18:10karolherbst: I mean, for us it would be enough to just track regressions inside mesa
18:10karolherbst: everything else we can think about later
18:13karolherbst: so basically I would like to have a document describing what has to be done to have a setup checking for regression on certain components
18:14karolherbst: which is I am sure everybody kind of wants to start with anyhow if they don't do CI yet
20:15pmoreau: karolherbst: Is mt_fixes_take2 the branch I should try for MT issues, or mt_fixes_to_upstream?
20:15karolherbst: pmoreau: take2
21:00karolherbst: pmoreau: I've got a compilation error with one of your patches
21:00karolherbst: "clover: Implement clCreateProgramWithILKHR"
21:01karolherbst: "../src/gallium/state_trackers/clover/core/program.cpp:37:23: error: ‘compile_from_spirv’ is not a member of ‘clover::llvm’"
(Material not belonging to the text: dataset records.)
/-! ### issue -/

@[simp] theorem State.issue_params (s : State) (c : LinkCall) :
    (s.issue c).params = s.params := rfl
@[simp] theorem State.issue_sess (s : State) (c : LinkCall) :
    (s.issue c).sess = s.sess := rfl
@[simp] theorem State.issue_handle (s : State) (c : LinkCall) :
    (s.issue c).handle = s.handle := rfl
@[simp] theorem State.issue_baud (s : State) (c : LinkCall) :
    (s.issue c).baud = s.baud := rfl
@[simp] theorem State.issue_decState (s : State) (c : LinkCall) :
    (s.issue c).decState = s.decState := rfl
@[simp] theorem State.issue_seekIdx (s : State) (c : LinkCall) :
    (s.issue c).seekIdx = s.seekIdx := rfl
@[simp] theorem State.issue_rxBuf (s : State) (c : LinkCall) :
    (s.issue c).rxBuf = s.rxBuf := rfl
@[simp] theorem State.issue_txBuf (s : State) (c : LinkCall) :
    (s.issue c).txBuf = s.txBuf := rfl
@[simp] theorem State.issue_refused (s : State) (c : LinkCall) :
    (s.issue c).refused = s.refused := rfl
@[simp] theorem State.issue_txTrace (s : State) (c : LinkCall) :
    (s.issue c).txTrace = s.txTrace := rfl
@[simp] theorem State.issue_logTrace (s : State) (c : LinkCall) :
    (s.issue c).logTrace = s.logTrace := rfl
@[simp] theorem State.issue_respTrace (s : State) (c : LinkCall) :
    (s.issue c).respTrace = s.respTrace := rfl
@[simp] theorem State.issue_issued (s : State) (c : LinkCall) :
    (s.issue c).issued = s.issued ++ [c] := rfl
@[simp] theorem State.issue_refusals (s : State) (c : LinkCall) :
    (s.issue c).refusals = s.refusals := rfl
@[simp] theorem State.issue_pending (s : State) (c : LinkCall) :
    (s.issue c).pending = s.pending := rfl
@[simp] theorem State.issue_env (s : State) (c : LinkCall) :
    (s.issue c).env = s.env := rfl
@[simp] theorem State.issue_inputs (s : State) (c : LinkCall) :
    (s.issue c).inputs = s.inputs := rfl

/-! ### refuse -/

@[simp] theorem State.refuse_params (s : State) (r : RefusalReason) :
    (s.refuse r).params = s.params := rfl
@[simp] theorem State.refuse_sess (s : State) (r : RefusalReason) :
    (s.refuse r).sess = s.sess := rfl
@[simp] theorem State.refuse_handle (s : State) (r : RefusalReason) :
    (s.refuse r).handle = s.handle := rfl
@[simp] theorem State.refuse_baud (s : State) (r : RefusalReason) :
    (s.refuse r).baud = s.baud := rfl
@[simp] theorem State.refuse_decState (s : State) (r : RefusalReason) :
    (s.refuse r).decState = s.decState := rfl
@[simp] theorem State.refuse_seekIdx (s : State) (r : RefusalReason) :
    (s.refuse r).seekIdx = s.seekIdx := rfl
@[simp] theorem State.refuse_rxBuf (s : State) (r : RefusalReason) :
    (s.refuse r).rxBuf = s.rxBuf := rfl
@[simp] theorem State.refuse_txBuf (s : State) (r : RefusalReason) :
    (s.refuse r).txBuf = s.txBuf := rfl
@[simp] theorem State.refuse_refused (s : State) (r : RefusalReason) :
    (s.refuse r).refused = true := rfl
@[simp] theorem State.refuse_txTrace (s : State) (r : RefusalReason) :
    (s.refuse r).txTrace = s.txTrace := rfl
@[simp] theorem State.refuse_logTrace (s : State) (r : RefusalReason) :
    (s.refuse r).logTrace = s.logTrace := rfl
@[simp] theorem State.refuse_respTrace (s : State) (r : RefusalReason) :
    (s.refuse r).respTrace = s.respTrace := rfl
@[simp] theorem State.refuse_issued (s : State) (r : RefusalReason) :
    (s.refuse r).issued = s.issued := rfl
@[simp] theorem State.refuse_refusals (s : State) (r : RefusalReason) :
    (s.refuse r).refusals = s.refusals ++ [r] := rfl
@[simp] theorem State.refuse_pending (s : State) (r : RefusalReason) :
    (s.refuse r).pending = s.pending := rfl
@[simp] theorem State.refuse_env (s : State) (r : RefusalReason) :
    (s.refuse r).env = s.env := rfl
@[simp] theorem State.refuse_inputs (s : State) (r : RefusalReason) :
    (s.refuse r).inputs = s.inputs := rfl

/-! ### setPending -/

@[simp] theorem State.setPending_params (s : State) (o : Option Pending) :
    (s.setPending o).params = s.params := rfl
@[simp] theorem State.setPending_sess (s : State) (o : Option Pending) :
    (s.setPending o).sess = s.sess := rfl
@[simp] theorem State.setPending_handle (s : State) (o : Option Pending) :
    (s.setPending o).handle = s.handle := rfl
@[simp] theorem State.setPending_baud (s : State) (o : Option Pending) :
    (s.setPending o).baud = s.baud := rfl
@[simp] theorem State.setPending_decState (s : State) (o : Option Pending) :
    (s.setPending o).decState = s.decState := rfl
@[simp] theorem State.setPending_seekIdx (s : State) (o : Option Pending) :
    (s.setPending o).seekIdx = s.seekIdx := rfl
@[simp] theorem State.setPending_rxBuf (s : State) (o : Option Pending) :
    (s.setPending o).rxBuf = s.rxBuf := rfl
@[simp] theorem State.setPending_txBuf (s : State) (o : Option Pending) :
    (s.setPending o).txBuf = s.txBuf := rfl
@[simp] theorem State.setPending_refused (s : State) (o : Option Pending) :
    (s.setPending o).refused = s.refused := rfl
@[simp] theorem State.setPending_txTrace (s : State) (o : Option Pending) :
    (s.setPending o).txTrace = s.txTrace := rfl
@[simp] theorem State.setPending_logTrace (s : State) (o : Option Pending) :
    (s.setPending o).logTrace = s.logTrace := rfl
@[simp] theorem State.setPending_respTrace (s : State) (o : Option Pending) :
    (s.setPending o).respTrace = s.respTrace := rfl
@[simp] theorem State.setPending_issued (s : State) (o : Option Pending) :
    (s.setPending o).issued = s.issued := rfl
@[simp] theorem State.setPending_refusals (s : State) (o : Option Pending) :
    (s.setPending o).refusals = s.refusals := rfl
@[simp] theorem State.setPending_pending (s : State) (o : Option Pending) :
    (s.setPending o).pending = o := rfl
@[simp] theorem State.setPending_env (s : State) (o : Option Pending) :
    (s.setPending o).env = s.env := rfl
@[simp] theorem State.setPending_inputs (s : State) (o : Option Pending) :
    (s.setPending o).inputs = s.inputs := rfl

/-! ### setEnv -/

@[simp] theorem State.setEnv_params (s : State) (e : Env) :
    (s.setEnv e).params = s.params := rfl
@[simp] theorem State.setEnv_sess (s : State) (e : Env) :
    (s.setEnv e).sess = s.sess := rfl
@[simp] theorem State.setEnv_handle (s : State) (e : Env) :
    (s.setEnv e).handle = s.handle := rfl
@[simp] theorem State.setEnv_baud (s : State) (e : Env) :
    (s.setEnv e).baud = s.baud := rfl
@[simp] theorem State.setEnv_decState (s : State) (e : Env) :
    (s.setEnv e).decState = s.decState := rfl
@[simp] theorem State.setEnv_seekIdx (s : State) (e : Env) :
    (s.setEnv e).seekIdx = s.seekIdx := rfl
@[simp] theorem State.setEnv_rxBuf (s : State) (e : Env) :
    (s.setEnv e).rxBuf = s.rxBuf := rfl
@[simp] theorem State.setEnv_txBuf (s : State) (e : Env) :
    (s.setEnv e).txBuf = s.txBuf := rfl
@[simp] theorem State.setEnv_refused (s : State) (e : Env) :
    (s.setEnv e).refused = s.refused := rfl
@[simp] theorem State.setEnv_txTrace (s : State) (e : Env) :
    (s.setEnv e).txTrace = s.txTrace := rfl
@[simp] theorem State.setEnv_logTrace (s : State) (e : Env) :
    (s.setEnv e).logTrace = s.logTrace := rfl
@[simp] theorem State.setEnv_respTrace (s : State) (e : Env) :
    (s.setEnv e).respTrace = s.respTrace := rfl
@[simp] theorem State.setEnv_issued (s : State) (e : Env) :
    (s.setEnv e).issued = s.issued := rfl
@[simp] theorem State.setEnv_refusals (s : State) (e : Env) :
    (s.setEnv e).refusals = s.refusals := rfl
@[simp] theorem State.setEnv_pending (s : State) (e : Env) :
    (s.setEnv e).pending = s.pending := rfl
@[simp] theorem State.setEnv_env (s : State) (e : Env) :
    (s.setEnv e).env = e := rfl
@[simp] theorem State.setEnv_inputs (s : State) (e : Env) :
    (s.setEnv e).inputs = s.inputs := rfl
21:03karolherbst: where are the newest version of all patches?
21:04pmoreau: Locally on my laptop, waiting for something apparently
21:12karolherbst: pmoreau: sooo yeah.. I think you might have fixed the compilation error in a later patch
21:12pmoreau: It could very well be
21:12karolherbst: ohhhh, I know what I do now :) I push that branch to mesa-ci
21:12karolherbst: shouldn't be too bad
21:32pmoreau: karolherbst: By the way, I pulled in your two glsl patches from nir_to_upstream, to avoid having the FIXME in my branch for the “WIP: clover: add support for nir shaders via spirv” patch.